START Material for the task

-- ==== Sys2Proof/Laws/Fields.lean ====
section
/-!
SUPPORT. The fields of a word written as the concatenation of its parts, for every layout that the encoder uses; the codes of
types, orderings, scopes and system registers; the decoder by major opcode.
-/
namespace Sys2Proof

theorem EType.ofCode_code (t : EType) : EType.ofCode t.code = some t := by cases t <;> rfl
theorem MOrd.ofCode_code (o : MOrd) : MOrd.ofCode o.code = o := by cases o <;> rfl
theorem Scope.ofCode_code (c : Scope) : Scope.ofCode c.code = some c := by cases c <;> rfl
theorem SysReg.ofCode_code (r : SysReg) : SysReg.ofCode r.code = some r := by cases r <;> rfl

/-- A well-formed instruction that the raw decoder reads is what the decoder reads. -/
theorem decode_of_raw {w : Word32} {i : Instr} (h : decodeRaw w = some i) (k : i.wf = true) : decode w = some i := by
  simp only [decode, h, k, if_true]

theorem fld_6_5_5_5_11_0 (x0 : BitVec 6) (x1 : BitVec 5) (x2 : BitVec 5) (x3 : BitVec 5) (x4 : BitVec 11) :
    fld (x0 ++ x1 ++ x2 ++ x3 ++ x4) 0 11 = x4 := by
  show BitVec.extractLsb' 0 11 (x0 ++ x1 ++ x2 ++ x3 ++ x4 : BitVec (6 + 5 + 5 + 5 + 11)) = x4
  repeat (first | rw [BitVec.extractLsb'_append_eq_of_le (by omega)] | rw [BitVec.extractLsb'_append_eq_of_add_le (by omega)])
  exact BitVec.extractLsb'_eq_self

theorem fld_6_5_5_5_11_11 (x0 : BitVec 6) (x1 : BitVec 5) (x2 : BitVec 5) (x3 : BitVec 5) (x4 : BitVec 11) :
    fld (x0 ++ x1 ++ x2 ++ x3 ++ x4) 11 5 = x3 := by
  show BitVec.extractLsb' 11 5 (x0 ++ x1 ++ x2 ++ x3 ++ x4 : BitVec (6 + 5 + 5 + 5 + 11)) = x3
  repeat (first | rw [BitVec.extractLsb'_append_eq_of_le (by omega)] | rw [BitVec.extractLsb'_append_eq_of_add_le (by omega)])
  exact BitVec.extractLsb'_eq_self

theorem fld_6_5_5_5_11_16 (x0 : BitVec 6) (x1 : BitVec 5) (x2 : BitVec 5) (x3 : BitVec 5) (x4 : BitVec 11) :
    fld (x0 ++ x1 ++ x2 ++ x3 ++ x4) 16 5 = x2 := by
  show BitVec.extractLsb' 16 5 (x0 ++ x1 ++ x2 ++ x3 ++ x4 : BitVec (6 + 5 + 5 + 5 + 11)) = x2
  repeat (first | rw [BitVec.extractLsb'_append_eq_of_le (by omega)] | rw [BitVec.extractLsb'_append_eq_of_add_le (by omega)])
  exact BitVec.extractLsb'_eq_self

theorem fld_6_5_5_5_11_21 (x0 : BitVec 6) (x1 : BitVec 5) (x2 : BitVec 5) (x3 : BitVec 5) (x4 : BitVec 11) :
    fld (x0 ++ x1 ++ x2 ++ x3 ++ x4) 21 5 = x1 := by
  show BitVec.extractLsb' 21 5 (x0 ++ x1 ++ x2 ++ x3 ++ x4 : BitVec (6 + 5 + 5 + 5 + 11)) = x1
  repeat (first | rw [BitVec.extractLsb'_append_eq_of_le (by omega)] | rw [BitVec.extractLsb'_append_eq_of_add_le (by omega)])
  exact BitVec.extractLsb'_eq_self

theorem fld_6_5_5_5_11_26 (x0 : BitVec 6) (x1 : BitVec 5) (x2 : BitVec 5) (x3 : BitVec 5) (x4 : BitVec 11) :
    fld (x0 ++ x1 ++ x2 ++ x3 ++ x4) 26 6 = x0 := by
  show BitVec.extractLsb' 26 6 (x0 ++ x1 ++ x2 ++ x3 ++ x4 : BitVec (6 + 5 + 5 + 5 + 11)) = x0
  repeat (first | rw [BitVec.extractLsb'_append_eq_of_le (by omega)] | rw [BitVec.extractLsb'_append_eq_of_add_le (by omega)])
  exact BitVec.extractLsb'_eq_self

theorem fld_6_5_5_16_0 (x0 : BitVec 6) (x1 : BitVec 5) (x2 : BitVec 5) (x3 : BitVec 16) :
    fld (x0 ++ x1 ++ x2 ++ x3) 0 16 = x3 := by
  show BitVec.extractLsb' 0 16 (x0 ++ x1 ++ x2 ++ x3 : BitVec (6 + 5 + 5 + 16)) = x3
  repeat (first | rw [BitVec.extractLsb'_append_eq_of_le (by omega)] | rw [BitVec.extractLsb'_append_eq_of_add_le (by omega)])
  exact BitVec.extractLsb'_eq_self

theorem fld_6_5_5_16_16 (x0 : BitVec 6) (x1 : BitVec 5) (x2 : BitVec 5) (x3 : BitVec 16) :
    fld (x0 ++ x1 ++ x2 ++ x3) 16 5 = x2 := by
  show BitVec.extractLsb' 16 5 (x0 ++ x1 ++ x2 ++ x3 : BitVec (6 + 5 + 5 + 16)) = x2
  repeat (first | rw [BitVec.extractLsb'_append_eq_of_le (by omega)] | rw [BitVec.extractLsb'_append_eq_of_add_le (by omega)])
  exact BitVec.extractLsb'_eq_self

theorem fld_6_5_5_16_21 (x0 : BitVec 6) (x1 : BitVec 5) (x2 : BitVec 5) (x3 : BitVec 16) :
    fld (x0 ++ x1 ++ x2 ++ x3) 21 5 = x1 := by
  show BitVec.extractLsb' 21 5 (x0 ++ x1 ++ x2 ++ x3 : BitVec (6 + 5 + 5 + 16)) = x1
  repeat (first | rw [BitVec.extractLsb'_append_eq_of_le (by omega)] | rw [BitVec.extractLsb'_append_eq_of_add_le (by omega)])
  exact BitVec.extractLsb'_eq_self

theorem fld_6_5_5_16_26 (x0 : BitVec 6) (x1 : BitVec 5) (x2 : BitVec 5) (x3 : BitVec 16) :
    fld (x0 ++ x1 ++ x2 ++ x3) 26 6 = x0 := by
  show BitVec.extractLsb' 26 6 (x0 ++ x1 ++ x2 ++ x3 : BitVec (6 + 5 + 5 + 16)) = x0
  repeat (first | rw [BitVec.extractLsb'_append_eq_of_le (by omega)] | rw [BitVec.extractLsb'_append_eq_of_add_le (by omega)])
  exact BitVec.extractLsb'_eq_self

theorem fld_6_5_5_6_10_0 (x0 : BitVec 6) (x1 : BitVec 5) (x2 : BitVec 5) (x3 : BitVec 6) (x4 : BitVec 10) :
    fld (x0 ++ x1 ++ x2 ++ x3 ++ x4) 0 10 = x4 := by
  show BitVec.extractLsb' 0 10 (x0 ++ x1 ++ x2 ++ x3 ++ x4 : BitVec (6 + 5 + 5 + 6 + 10)) = x4
  repeat (first | rw [BitVec.extractLsb'_append_eq_of_le (by omega)] | rw [BitVec.extractLsb'_append_eq_of_add_le (by omega)])
  exact BitVec.extractLsb'_eq_self

theorem fld_6_5_5_6_10_10 (x0 : BitVec 6) (x1 : BitVec 5) (x2 : BitVec 5) (x3 : BitVec 6) (x4 : BitVec 10) :
    fld (x0 ++ x1 ++ x2 ++ x3 ++ x4) 10 6 = x3 := by
  show BitVec.extractLsb' 10 6 (x0 ++ x1 ++ x2 ++ x3 ++ x4 : BitVec (6 + 5 + 5 + 6 + 10)) = x3
  repeat (first | rw [BitVec.extractLsb'_append_eq_of_le (by omega)] | rw [BitVec.extractLsb'_append_eq_of_add_le (by omega)])
  exact BitVec.extractLsb'_eq_self

theorem fld_6_5_5_6_10_16 (x0 : BitVec 6) (x1 : BitVec 5) (x2 : BitVec 5) (x3 : BitVec 6) (x4 : BitVec 10) :
    fld (x0 ++ x1 ++ x2 ++ x3 ++ x4) 16 5 = x2 := by
  show BitVec.extractLsb' 16 5 (x0 ++ x1 ++ x2 ++ x3 ++ x4 : BitVec (6 + 5 + 5 + 6 + 10)) = x2
  repeat (first | rw [BitVec.extractLsb'_append_eq_of_le (by omega)] | rw [BitVec.extractLsb'_append_eq_of_add_le (by omega)])
  exact BitVec.extractLsb'_eq_self

theorem fld_6_5_5_6_10_21 (x0 : BitVec 6) (x1 : BitVec 5) (x2 : BitVec 5) (x3 : BitVec 6) (x4 : BitVec 10) :
    fld (x0 ++ x1 ++ x2 ++ x3 ++ x4) 21 5 = x1 := by
  show BitVec.extractLsb' 21 5 (x0 ++ x1 ++ x2 ++ x3 ++ x4 : BitVec (6 + 5 + 5 + 6 + 10)) = x1
  repeat (first | rw [BitVec.extractLsb'_append_eq_of_le (by omega)] | rw [BitVec.extractLsb'_append_eq_of_add_le (by omega)])
  exact BitVec.extractLsb'_eq_self

theorem fld_6_5_5_6_10_26 (x0 : BitVec 6) (x1 : BitVec 5) (x2 : BitVec 5) (x3 : BitVec 6) (x4 : BitVec 10) :
    fld (x0 ++ x1 ++ x2 ++ x3 ++ x4) 26 6 = x0 := by
  show BitVec.extractLsb' 26 6 (x0 ++ x1 ++ x2 ++ x3 ++ x4 : BitVec (6 + 5 + 5 + 6 + 10)) = x0
  repeat (first | rw [BitVec.extractLsb'_append_eq_of_le (by omega)] | rw [BitVec.extractLsb'_append_eq_of_add_le (by omega)])
  exact BitVec.extractLsb'_eq_self

theorem fld_6_5_5_1_5_10_0 (x0 : BitVec 6) (x1 : BitVec 5) (x2 : BitVec 5) (x3 : BitVec 1) (x4 : BitVec 5) (x5 : BitVec 10) :
    fld (x0 ++ x1 ++ x2 ++ x3 ++ x4 ++ x5) 0 10 = x5 := by
  show BitVec.extractLsb' 0 10 (x0 ++ x1 ++ x2 ++ x3 ++ x4 ++ x5 : BitVec (6 + 5 + 5 + 1 + 5 + 10)) = x5
  repeat (first | rw [BitVec.extractLsb'_append_eq_of_le (by omega)] | rw [BitVec.extractLsb'_append_eq_of_add_le (by omega)])
  exact BitVec.extractLsb'_eq_self

theorem fld_6_5_5_1_5_10_10 (x0 : BitVec 6) (x1 : BitVec 5) (x2 : BitVec 5) (x3 : BitVec 1) (x4 : BitVec 5) (x5 : BitVec 10) :
    fld (x0 ++ x1 ++ x2 ++ x3 ++ x4 ++ x5) 10 5 = x4 := by
  show BitVec.extractLsb' 10 5 (x0 ++ x1 ++ x2 ++ x3 ++ x4 ++ x5 : BitVec (6 + 5 + 5 + 1 + 5 + 10)) = x4
  repeat (first | rw [BitVec.extractLsb'_append_eq_of_le (by omega)] | rw [BitVec.extractLsb'_append_eq_of_add_le (by omega)])
  exact BitVec.extractLsb'_eq_self

theorem fld_6_5_5_1_5_10_15 (x0 : BitVec 6) (x1 : BitVec 5) (x2 : BitVec 5) (x3 : BitVec 1) (x4 : BitVec 5) (x5 : BitVec 10) :
    fld (x0 ++ x1 ++ x2 ++ x3 ++ x4 ++ x5) 15 1 = x3 := by
  show BitVec.extractLsb' 15 1 (x0 ++ x1 ++ x2 ++ x3 ++ x4 ++ x5 : BitVec (6 + 5 + 5 + 1 + 5 + 10)) = x3
  repeat (first | rw [BitVec.extractLsb'_append_eq_of_le (by omega)] | rw [BitVec.extractLsb'_append_eq_of_add_le (by omega)])
  exact BitVec.extractLsb'_eq_self

theorem fld_6_5_5_1_5_10_16 (x0 : BitVec 6) (x1 : BitVec 5) (x2 : BitVec 5) (x3 : BitVec 1) (x4 : BitVec 5) (x5 : BitVec 10) :
    fld (x0 ++ x1 ++ x2 ++ x3 ++ x4 ++ x5) 16 5 = x2 := by
  show BitVec.extractLsb' 16 5 (x0 ++ x1 ++ x2 ++ x3 ++ x4 ++ x5 : BitVec (6 + 5 + 5 + 1 + 5 + 10)) = x2
  repeat (first | rw [BitVec.extractLsb'_append_eq_of_le (by omega)] | rw [BitVec.extractLsb'_append_eq_of_add_le (by omega)])
  exact BitVec.extractLsb'_eq_self

theorem fld_6_5_5_1_5_10_21 (x0 : BitVec 6) (x1 : BitVec 5) (x2 : BitVec 5) (x3 : BitVec 1) (x4 : BitVec 5) (x5 : BitVec 10) :
    fld (x0 ++ x1 ++ x2 ++ x3 ++ x4 ++ x5) 21 5 = x1 := by
  show BitVec.extractLsb' 21 5 (x0 ++ x1 ++ x2 ++ x3 ++ x4 ++ x5 : BitVec (6 + 5 + 5 + 1 + 5 + 10)) = x1
  repeat (first | rw [BitVec.extractLsb'_append_eq_of_le (by omega)] | rw [BitVec.extractLsb'_append_eq_of_add_le (by omega)])
  exact BitVec.extractLsb'_eq_self

theorem fld_6_5_5_1_5_10_26 (x0 : BitVec 6) (x1 : BitVec 5) (x2 : BitVec 5) (x3 : BitVec 1) (x4 : BitVec 5) (x5 : BitVec 10) :
    fld (x0 ++ x1 ++ x2 ++ x3 ++ x4 ++ x5) 26 6 = x0 := by
  show BitVec.extractLsb' 26 6 (x0 ++ x1 ++ x2 ++ x3 ++ x4 ++ x5 : BitVec (6 + 5 + 5 + 1 + 5 + 10)) = x0
  repeat (first | rw [BitVec.extractLsb'_append_eq_of_le (by omega)] | rw [BitVec.extractLsb'_append_eq_of_add_le (by omega)])
  exact BitVec.extractLsb'_eq_self
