-- ==== Sys2Proof/Laws/State.lean ====
section
/-!
SUPPORT. One law for each field of State and of Strand under each plain update: the update leaves that field alone, so that no
proof unfolds a record update; and what the updated field reads as.
-/
namespace Sys2Proof.Machine
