/-- Round trip of heldPush: it has no word. -/
theorem Laws.RoundTrip.heldPush (core : Nat) : Laws.RoundTrip.Statement (.heldPush core) :=
  fun _ _ h => nomatch (show (none : Option Word32) = some _ from h)

/-- Round trip of split: it has no word. -/
theorem Laws.RoundTrip.split (core : Nat) : Laws.RoundTrip.Statement (.split core) :=
  fun _ _ h => nomatch (show (none : Option Word32) = some _ from h)

/-- Round trip of leafStrandStart: it has no word. -/
theorem Laws.RoundTrip.leafStrandStart (core : Nat) : Laws.RoundTrip.Statement (.leafStrandStart core) :=
  fun _ _ h => nomatch (show (none : Option Word32) = some _ from h)

/-- Round trip of gangGroupPlacement: it has no word. -/
theorem Laws.RoundTrip.gangGroupPlacement (core : Nat) : Laws.RoundTrip.Statement (.gangGroupPlacement core) :=
  fun _ _ h => nomatch (show (none : Option Word32) = some _ from h)

/-- Round trip of taskStart: it has no word. -/
theorem Laws.RoundTrip.taskStart (core : Nat) : Laws.RoundTrip.Statement (.taskStart core) :=
  fun _ _ h => nomatch (show (none : Option Word32) = some _ from h)

/-- Round trip of messageArrival: it has no word. -/
theorem Laws.RoundTrip.messageArrival (p : Nat) : Laws.RoundTrip.Statement (.messageArrival p) :=
  fun _ _ h => nomatch (show (none : Option Word32) = some _ from h)

/-- Round trip of entryActivation: it has no word. -/
theorem Laws.RoundTrip.entryActivation (core : Nat) : Laws.RoundTrip.Statement (.entryActivation core) :=
  fun _ _ h => nomatch (show (none : Option Word32) = some _ from h)

/-- Round trip of codeActivation: it has no word. -/
theorem Laws.RoundTrip.codeActivation (core : Nat) : Laws.RoundTrip.Statement (.codeActivation core) :=
  fun _ _ h => nomatch (show (none : Option Word32) = some _ from h)

/-- Round trip of dataLanding: it has no word. -/
theorem Laws.RoundTrip.dataLanding (p : Nat) : Laws.RoundTrip.Statement (.dataLanding p) :=
  fun _ _ h => nomatch (show (none : Option Word32) = some _ from h)

/-- Round trip of countMessage: it has no word. -/
theorem Laws.RoundTrip.countMessage (p : Nat) : Laws.RoundTrip.Statement (.countMessage p) :=
  fun _ _ h => nomatch (show (none : Option Word32) = some _ from h)

/-- Round trip of creditReturn: it has no word. -/
theorem Laws.RoundTrip.creditReturn (core : Nat) : Laws.RoundTrip.Statement (.creditReturn core) :=
  fun _ _ h => nomatch (show (none : Option Word32) = some _ from h)

/-- Round trip of strandRestore: it has no word. -/
theorem Laws.RoundTrip.strandRestore (core : Nat) : Laws.RoundTrip.Statement (.strandRestore core) :=
  fun _ _ h => nomatch (show (none : Option Word32) = some _ from h)

/-- Round trip of displacement: it has no word. -/
theorem Laws.RoundTrip.displacement (core : Nat) : Laws.RoundTrip.Statement (.displacement core) :=
  fun _ _ h => nomatch (show (none : Option Word32) = some _ from h)

/-- Round trip of stealRequest: it has no word. -/
theorem Laws.RoundTrip.stealRequest (core : Nat) : Laws.RoundTrip.Statement (.stealRequest core) :=
  fun _ _ h => nomatch (show (none : Option Word32) = some _ from h)

/-- Round trip of stealReply: it has no word. -/
theorem Laws.RoundTrip.stealReply (core : Nat) : Laws.RoundTrip.Statement (.stealReply core) :=
  fun _ _ h => nomatch (show (none : Option Word32) = some _ from h)

/-- Round trip of loadSummaryToken: it has no word. -/
theorem Laws.RoundTrip.loadSummaryToken (t : Token) : Laws.RoundTrip.Statement (.loadSummaryToken t) :=
  fun _ _ h => nomatch (show (none : Option Word32) = some _ from h)

/-- Round trip of packetHop: it has no word. -/
theorem Laws.RoundTrip.packetHop (p : Nat) : Laws.RoundTrip.Statement (.packetHop p) :=
  fun _ _ h => nomatch (show (none : Option Word32) = some _ from h)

END Material for the task

> [What is required]:
Look through the records and copy every line that has the word "namespace".

> [Output below]:
namespace Sys2Proof
namespace Sys2Proof.Machine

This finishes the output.